Monday, December 17, 2012
When I stepped on the scale last Monday after having a sleep test for sleep apnea and seeing the numbers 274, I felt pretty awful. I let myself feel nice and "woe is me" for a bit because I needed to capture that feeling. I need to remember how awful, unhealthy, painful and embarrassing it was for me in that moment.
But then it was time to move on from that moment, that scale and those numbers.
It was time to make a plan and to create ways to reach my goals. So later on in the week, I hopped back onto Sparkpeople, I started tracking my food and I've been a daily user of Sparkpeople again.

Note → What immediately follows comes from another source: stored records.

/-- The lines that an access to problems `p0` to `p1 - 1` of a PLAIN operand covers: first address and bytes. -/
def lineSpans (o : Opd) (p0 p1 : Nat) : List (Nat × Nat) :=
  (List.range (p1 - p0)).flatMap (fun p => (List.range o.q2).flatMap (fun i2 => (List.range o.q1).map (fun i1 =>
    (elemAddr o (p0 + p) 0 i1 i2, ceilDiv (o.q0 * fmtBits o.f) 8))))

/-- The first address fault of an operand: code, address and descriptor index (R471; log entry 108). What the use touches beside the lines comes
first; a coded tensor has no lines. -/
def opdFault (s : State) (p0 p1 : Nat) (o : Opd) : Option (Nat × Nat × Nat) :=
  (o.extra ++ (if o.crec.isSome then [] else lineSpans o p0 p1)).findSome? (fun x =>
    (spanFault s x.1 x.2).elim ((o.bound.bind (fun b => spansLeave b [x])).map (fun a => (fcAddrBounds, a, o.di))) (fun y => some (y.1, y.2, o.di)))

/-- Take the address fault of the first operand that has one, or go on. -/
def guardAddr (s : State) (r p0 p1 : Nat) (l : List Opd) (f : Unit → State) : State :=
  match l.findSome? (opdFault s p0 p1) with
  | some x => addrFaultAt s r x.1 x.2.1 x.2.2
  | none => f ()

end Sys2Proof.Machine
end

Monday morning through Friday lunch I did really well. I was making healthier choices, eating fruits and veggies and making conscious decisions about what I was eating. I was mindful of how many calories those cookies would set me back. Though I wasn't perfect, it was the best week I had had in months!
Friday night we did have dinner out, then Saturday we met up with family for a pre-Christmas gathering. It was fantastic and, of course, the food was amazing. And rich, creamy and delicious. That wasn't enough so on Sunday, we also splurged and had chips and salsa as well as a fast food dinner.
I'd say if I had to put it into percentages, I was mindful and healthy 60% of the time, and unhealthy, not caring like I should the other 40%. That's not perfect by any means, but I'm learning and making adjustments along the way.
And somehow, I still lost two pounds this week! I'm pretty excited about that - especially knowing how disastrous I was this weekend.
This week I know will be tough: holiday lunch at work today, holiday lunch at our main campus for work tomorrow. My hope is that if I overindulge at the beginning of the week, to make better choices the rest of the week.
I'm already learning that my food choices are going to be a balancing act for me. Some people also call that moderation, but I think for me, it works better to call it a balancing act because I sometimes feel like I'm on a see-saw.
One "bad" decision and I stay down - like this weekend, but then something happens and I make a good choice and somehow I'm back up and feeling great. The goal is to live in that happy medium in the middle. Level. Balanced.